In the case of the HBN project, the workstation provided had a CPU with 128 cores (equaling 256 CPU threads when Hyper-Threading is activated) and 1024 GB of RAM. Given that a single container requires 4 CPU threads, it is possible to run 64 instances in parallel. To ensure a safety buffer, 60 jobs instead of 64 were chosen.

A new job can be added to the queue with the command `ts [command]`. As soon as a single job finishes, a new one is fetched from the queue and executed until the queue is empty. An individual job terminates with an exit code. Exit code`0` indicates a successful termination, `1` indicates termination with error, and `-119` is returned when the job is manually stopped. The latter is the case when using the command `docker stop [container]`to stop a container instance and, as a result, the superordinate scheduler job.

The shell script [`add-jobs.sh`](scripts/add_jobs.sh) was used to add jobs to the queue automatically. The script iterates over a list of subject-ids and executes `ts docker run [...]` for every id.
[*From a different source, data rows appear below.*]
/-! ## State.halt -/

@[simp] theorem State.halt_params (s : State) (r : HaltReason) : (s.halt r).params = s.params := rfl
@[simp] theorem State.halt_regs (s : State) (r : HaltReason) : (s.halt r).regs = s.regs := rfl
@[simp] theorem State.halt_r13Usr (s : State) (r : HaltReason) : (s.halt r).r13Usr = s.r13Usr := rfl
@[simp] theorem State.halt_r14Usr (s : State) (r : HaltReason) : (s.halt r).r14Usr = s.r14Usr := rfl
@[simp] theorem State.halt_r13Svc (s : State) (r : HaltReason) : (s.halt r).r13Svc = s.r13Svc := rfl
@[simp] theorem State.halt_r14Svc (s : State) (r : HaltReason) : (s.halt r).r14Svc = s.r14Svc := rfl
@[simp] theorem State.halt_r13Irq (s : State) (r : HaltReason) : (s.halt r).r13Irq = s.r13Irq := rfl
@[simp] theorem State.halt_r14Irq (s : State) (r : HaltReason) : (s.halt r).r14Irq = s.r14Irq := rfl
@[simp] theorem State.halt_r15 (s : State) (r : HaltReason) : (s.halt r).r15 = s.r15 := rfl
@[simp] theorem State.halt_cpsr (s : State) (r : HaltReason) : (s.halt r).cpsr = s.cpsr := rfl
@[simp] theorem State.halt_spsrSvc (s : State) (r : HaltReason) : (s.halt r).spsrSvc = s.spsrSvc := rfl
@[simp] theorem State.halt_spsrIrq (s : State) (r : HaltReason) : (s.halt r).spsrIrq = s.spsrIrq := rfl
@[simp] theorem State.halt_mem (s : State) (r : HaltReason) : (s.halt r).mem = s.mem := rfl
@[simp] theorem State.halt_endian (s : State) (r : HaltReason) : (s.halt r).endian = s.endian := rfl
@[simp] theorem State.halt_pendingIrq (s : State) (r : HaltReason) : (s.halt r).pendingIrq = s.pendingIrq := rfl
@[simp] theorem State.halt_lastChar (s : State) (r : HaltReason) : (s.halt r).lastChar = s.lastChar := rfl
@[simp] theorem State.halt_breakpoints (s : State) (r : HaltReason) : (s.halt r).breakpoints = s.breakpoints := rfl
@[simp] theorem State.halt_halted (s : State) (r : HaltReason) : (s.halt r).halted = some r := rfl
@[simp] theorem State.halt_waitingLine (s : State) (r : HaltReason) : (s.halt r).waitingLine = false := rfl
@[simp] theorem State.halt_loaded (s : State) (r : HaltReason) : (s.halt r).loaded = s.loaded := rfl
@[simp] theorem State.halt_keepRunning (s : State) (r : HaltReason) : (s.halt r).keepRunning = s.keepRunning := rfl
@[simp] theorem State.halt_traceEnabled (s : State) (r : HaltReason) : (s.halt r).traceEnabled = s.traceEnabled := rfl
@[simp] theorem State.halt_traceCount (s : State) (r : HaltReason) : (s.halt r).traceCount = s.traceCount := rfl
@[simp] theorem State.halt_trace (s : State) (r : HaltReason) : (s.halt r).trace = s.trace := rfl
@[simp] theorem State.halt_output (s : State) (r : HaltReason) : (s.halt r).output = s.output := rfl
@[simp] theorem State.halt_inputLines (s : State) (r : HaltReason) : (s.halt r).inputLines = s.inputLines := rfl

/-! ## State.incPc -/

@[simp] theorem State.incPc_params (s : State) : (s.incPc).params = s.params := rfl
@[simp] theorem State.incPc_regs (s : State) : (s.incPc).regs = s.regs := rfl
@[simp] theorem State.incPc_r13Usr (s : State) : (s.incPc).r13Usr = s.r13Usr := rfl
@[simp] theorem State.incPc_r14Usr (s : State) : (s.incPc).r14Usr = s.r14Usr := rfl
@[simp] theorem State.incPc_r13Svc (s : State) : (s.incPc).r13Svc = s.r13Svc := rfl
@[simp] theorem State.incPc_r14Svc (s : State) : (s.incPc).r14Svc = s.r14Svc := rfl
@[simp] theorem State.incPc_r13Irq (s : State) : (s.incPc).r13Irq = s.r13Irq := rfl
@[simp] theorem State.incPc_r14Irq (s : State) : (s.incPc).r14Irq = s.r14Irq := rfl
@[simp] theorem State.incPc_r15 (s : State) : (s.incPc).r15 = s.r15 + 4#32 := rfl
@[simp] theorem State.incPc_cpsr (s : State) : (s.incPc).cpsr = s.cpsr := rfl
@[simp] theorem State.incPc_spsrSvc (s : State) : (s.incPc).spsrSvc = s.spsrSvc := rfl
@[simp] theorem State.incPc_spsrIrq (s : State) : (s.incPc).spsrIrq = s.spsrIrq := rfl
@[simp] theorem State.incPc_mem (s : State) : (s.incPc).mem = s.mem := rfl
@[simp] theorem State.incPc_endian (s : State) : (s.incPc).endian = s.endian := rfl
@[simp] theorem State.incPc_pendingIrq (s : State) : (s.incPc).pendingIrq = s.pendingIrq := rfl
@[simp] theorem State.incPc_lastChar (s : State) : (s.incPc).lastChar = s.lastChar := rfl
@[simp] theorem State.incPc_breakpoints (s : State) : (s.incPc).breakpoints = s.breakpoints := rfl
@[simp] theorem State.incPc_halted (s : State) : (s.incPc).halted = s.halted := rfl
@[simp] theorem State.incPc_waitingLine (s : State) : (s.incPc).waitingLine = s.waitingLine := rfl
@[simp] theorem State.incPc_loaded (s : State) : (s.incPc).loaded = s.loaded := rfl
@[simp] theorem State.incPc_keepRunning (s : State) : (s.incPc).keepRunning = s.keepRunning := rfl
@[simp] theorem State.incPc_traceEnabled (s : State) : (s.incPc).traceEnabled = s.traceEnabled := rfl
@[simp] theorem State.incPc_traceCount (s : State) : (s.incPc).traceCount = s.traceCount := rfl
@[simp] theorem State.incPc_trace (s : State) : (s.incPc).trace = s.trace := rfl
@[simp] theorem State.incPc_output (s : State) : (s.incPc).output = s.output := rfl
@[simp] theorem State.incPc_inputLines (s : State) : (s.incPc).inputLines = s.inputLines := rfl

/-! ## State.decPc -/

@[simp] theorem State.decPc_params (s : State) : (s.decPc).params = s.params := rfl
@[simp] theorem State.decPc_regs (s : State) : (s.decPc).regs = s.regs := rfl
@[simp] theorem State.decPc_r13Usr (s : State) : (s.decPc).r13Usr = s.r13Usr := rfl
@[simp] theorem State.decPc_r14Usr (s : State) : (s.decPc).r14Usr = s.r14Usr := rfl
@[simp] theorem State.decPc_r13Svc (s : State) : (s.decPc).r13Svc = s.r13Svc := rfl
@[simp] theorem State.decPc_r14Svc (s : State) : (s.decPc).r14Svc = s.r14Svc := rfl
@[simp] theorem State.decPc_r13Irq (s : State) : (s.decPc).r13Irq = s.r13Irq := rfl
@[simp] theorem State.decPc_r14Irq (s : State) : (s.decPc).r14Irq = s.r14Irq := rfl
@[simp] theorem State.decPc_r15 (s : State) : (s.decPc).r15 = s.r15 - 4#32 := rfl
@[simp] theorem State.decPc_cpsr (s : State) : (s.decPc).cpsr = s.cpsr := rfl
@[simp] theorem State.decPc_spsrSvc (s : State) : (s.decPc).spsrSvc = s.spsrSvc := rfl
@[simp] theorem State.decPc_spsrIrq (s : State) : (s.decPc).spsrIrq = s.spsrIrq := rfl
@[simp] theorem State.decPc_mem (s : State) : (s.decPc).mem = s.mem := rfl
@[simp] theorem State.decPc_endian (s : State) : (s.decPc).endian = s.endian := rfl
@[simp] theorem State.decPc_pendingIrq (s : State) : (s.decPc).pendingIrq = s.pendingIrq := rfl
@[simp] theorem State.decPc_lastChar (s : State) : (s.decPc).lastChar = s.lastChar := rfl
@[simp] theorem State.decPc_breakpoints (s : State) : (s.decPc).breakpoints = s.breakpoints := rfl
@[simp] theorem State.decPc_halted (s : State) : (s.decPc).halted = s.halted := rfl
@[simp] theorem State.decPc_waitingLine (s : State) : (s.decPc).waitingLine = s.waitingLine := rfl
@[simp] theorem State.decPc_loaded (s : State) : (s.decPc).loaded = s.loaded := rfl
@[simp] theorem State.decPc_keepRunning (s : State) : (s.decPc).keepRunning = s.keepRunning := rfl
@[simp] theorem State.decPc_traceEnabled (s : State) : (s.decPc).traceEnabled = s.traceEnabled := rfl
@[simp] theorem State.decPc_traceCount (s : State) : (s.decPc).traceCount = s.traceCount := rfl
@[simp] theorem State.decPc_trace (s : State) : (s.decPc).trace = s.trace := rfl
@[simp] theorem State.decPc_output (s : State) : (s.decPc).output = s.output := rfl
@[simp] theorem State.decPc_inputLines (s : State) : (s.decPc).inputLines = s.inputLines := rfl

/-! ## State.moveOn -/

/-- r15 after Advance-PC (40_execution_cycle.md R95). -/
def nextR15 (s : State) (n : Option Word) : Word :=
  match n with
  | none => s.r15 + 4#32
  | some v => v + 8#32

@[simp] theorem nextR15_none (s : State) : nextR15 s none = s.r15 + 4#32 := rfl
@[simp] theorem nextR15_some (s : State) (v : Word) : nextR15 s (some v) = v + 8#32 := rfl

@[simp] theorem State.moveOn_params (s : State) (n : Option Word) : (s.moveOn n).params = s.params := by cases n <;> rfl
@[simp] theorem State.moveOn_regs (s : State) (n : Option Word) : (s.moveOn n).regs = s.regs := by cases n <;> rfl
@[simp] theorem State.moveOn_r13Usr (s : State) (n : Option Word) : (s.moveOn n).r13Usr = s.r13Usr := by cases n <;> rfl
@[simp] theorem State.moveOn_r14Usr (s : State) (n : Option Word) : (s.moveOn n).r14Usr = s.r14Usr := by cases n <;> rfl
@[simp] theorem State.moveOn_r13Svc (s : State) (n : Option Word) : (s.moveOn n).r13Svc = s.r13Svc := by cases n <;> rfl
@[simp] theorem State.moveOn_r14Svc (s : State) (n : Option Word) : (s.moveOn n).r14Svc = s.r14Svc := by cases n <;> rfl
@[simp] theorem State.moveOn_r13Irq (s : State) (n : Option Word) : (s.moveOn n).r13Irq = s.r13Irq := by cases n <;> rfl
@[simp] theorem State.moveOn_r14Irq (s : State) (n : Option Word) : (s.moveOn n).r14Irq = s.r14Irq := by cases n <;> rfl
@[simp] theorem State.moveOn_r15 (s : State) (n : Option Word) : (s.moveOn n).r15 = nextR15 s n := by cases n <;> rfl
@[simp] theorem State.moveOn_cpsr (s : State) (n : Option Word) : (s.moveOn n).cpsr = s.cpsr := by cases n <;> rfl
@[simp] theorem State.moveOn_spsrSvc (s : State) (n : Option Word) : (s.moveOn n).spsrSvc = s.spsrSvc := by cases n <;> rfl
@[simp] theorem State.moveOn_spsrIrq (s : State) (n : Option Word) : (s.moveOn n).spsrIrq = s.spsrIrq := by cases n <;> rfl
@[simp] theorem State.moveOn_mem (s : State) (n : Option Word) : (s.moveOn n).mem = s.mem := by cases n <;> rfl
@[simp] theorem State.moveOn_endian (s : State) (n : Option Word) : (s.moveOn n).endian = s.endian := by cases n <;> rfl
@[simp] theorem State.moveOn_pendingIrq (s : State) (n : Option Word) : (s.moveOn n).pendingIrq = s.pendingIrq := by cases n <;> rfl
@[simp] theorem State.moveOn_lastChar (s : State) (n : Option Word) : (s.moveOn n).lastChar = s.lastChar := by cases n <;> rfl
@[simp] theorem State.moveOn_breakpoints (s : State) (n : Option Word) : (s.moveOn n).breakpoints = s.breakpoints := by cases n <;> rfl
@[simp] theorem State.moveOn_halted (s : State) (n : Option Word) : (s.moveOn n).halted = none := by cases n <;> rfl
@[simp] theorem State.moveOn_waitingLine (s : State) (n : Option Word) : (s.moveOn n).waitingLine = false := by cases n <;> rfl
@[simp] theorem State.moveOn_loaded (s : State) (n : Option Word) : (s.moveOn n).loaded = s.loaded := by cases n <;> rfl
@[simp] theorem State.moveOn_keepRunning (s : State) (n : Option Word) : (s.moveOn n).keepRunning = s.keepRunning := by cases n <;> rfl
@[simp] theorem State.moveOn_traceEnabled (s : State) (n : Option Word) : (s.moveOn n).traceEnabled = s.traceEnabled := by cases n <;> rfl
@[simp] theorem State.moveOn_traceCount (s : State) (n : Option Word) : (s.moveOn n).traceCount = s.traceCount := by cases n <;> rfl
@[simp] theorem State.moveOn_trace (s : State) (n : Option Word) : (s.moveOn n).trace = s.trace := by cases n <;> rfl
@[simp] theorem State.moveOn_output (s : State) (n : Option Word) : (s.moveOn n).output = s.output := by cases n <;> rfl
@[simp] theorem State.moveOn_inputLines (s : State) (n : Option Word) : (s.moveOn n).inputLines = s.inputLines := by cases n <;> rfl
Useful Task Spooler commands:
```bash
# Start task spooler application and/or show overview
ts
```
```bash
# Specify number of jobs running in parallel
ts -S 60
```
```bash
# Get information for specific job with id
ts -i 1
```
```bash
# Clear list of finished tasks (does not reset index)
ts -C
```
```bash
# Kill ts scheduler (does reset index when starting ts again)
ts -K
```
## Monitoring & error handling

The preprocessing operation can be monitored using the `ts` command, which shows a list consisting of jobs currently running and those still left in the queue. For details on specific jobs, use the `ts -i` command. In addition to that, the `docker ps` command can be used to list all active containers and see how long they have been running.

While a single subject took on average 8-10 hours to preprocess with the given hardware as part of the HBN project, some subjects can take very long (multiple days) to finish, which results in blocking computing resources for a longer period of time and slowing down the overall operation. The reason for this is low-quality imaging data, which can be related to head motion or other acquisition-related factors. To mitigate this problem, one can introduce a policy that can be implemented in a manual or automatic way.

One such policy can be to discard jobs that have been running for more than a fixed amount of time. One can use the `docker ps` command to detect affected containers and discard them using the `docker stop [container]` command, resulting in the corresponding job terminating with an exit code of `-119`. This procedure can be automated with a cron job.

Other useful shell commands:
```bash
# Find all subjects that have (smriprep report) html file and store ids in txt file
ls *.html | awk -F '.' '{print $1}' | awk -F '-' '{print $2}' > html-subjects.txt
```
```bash
# Delete subject directories given file with subject ids
cat subjects_2_exclude.txt | awk '{print "/scratch/hbnetdata/MRI/sub-" $0}' | xargs -I{} rm -r{}
```
```bash
# List subjects where ts job terminated with return code 1 (assuming jobs are listed in ts queue)
ts | grep -E '^.*\s{3}1\s{3}.*$' | awk -F ' ' '{print $1}' | xargs -I{} ts -i {} | grep -oP '(--participant-label )\w+' | awk -F ' ' '{print $2}'
```

## Retrieving preprocessed data

The derivatives for all subjects are stored in two folders: **freesurfer** and **smriprep**.

FreeSurfer-related statistics can be generated as csv files with the shell script [`fs_stats_generation.sh`](scripts/fs_stats_generation.sh). The files generated by the script can be combined into one single dataframe using the notebook [`merge_fs_stats_files.ipynb`](misc/merge_fs_stats_files.ipynb).

Imaging files that are located within the **smriprep** folder can be copied to a specified target location using the script [`copy_images.sh`](scripts/copy_images.sh). To check if the copied files are intact, use the [`integrity_check.sh`](scripts/integrity_check.sh) script.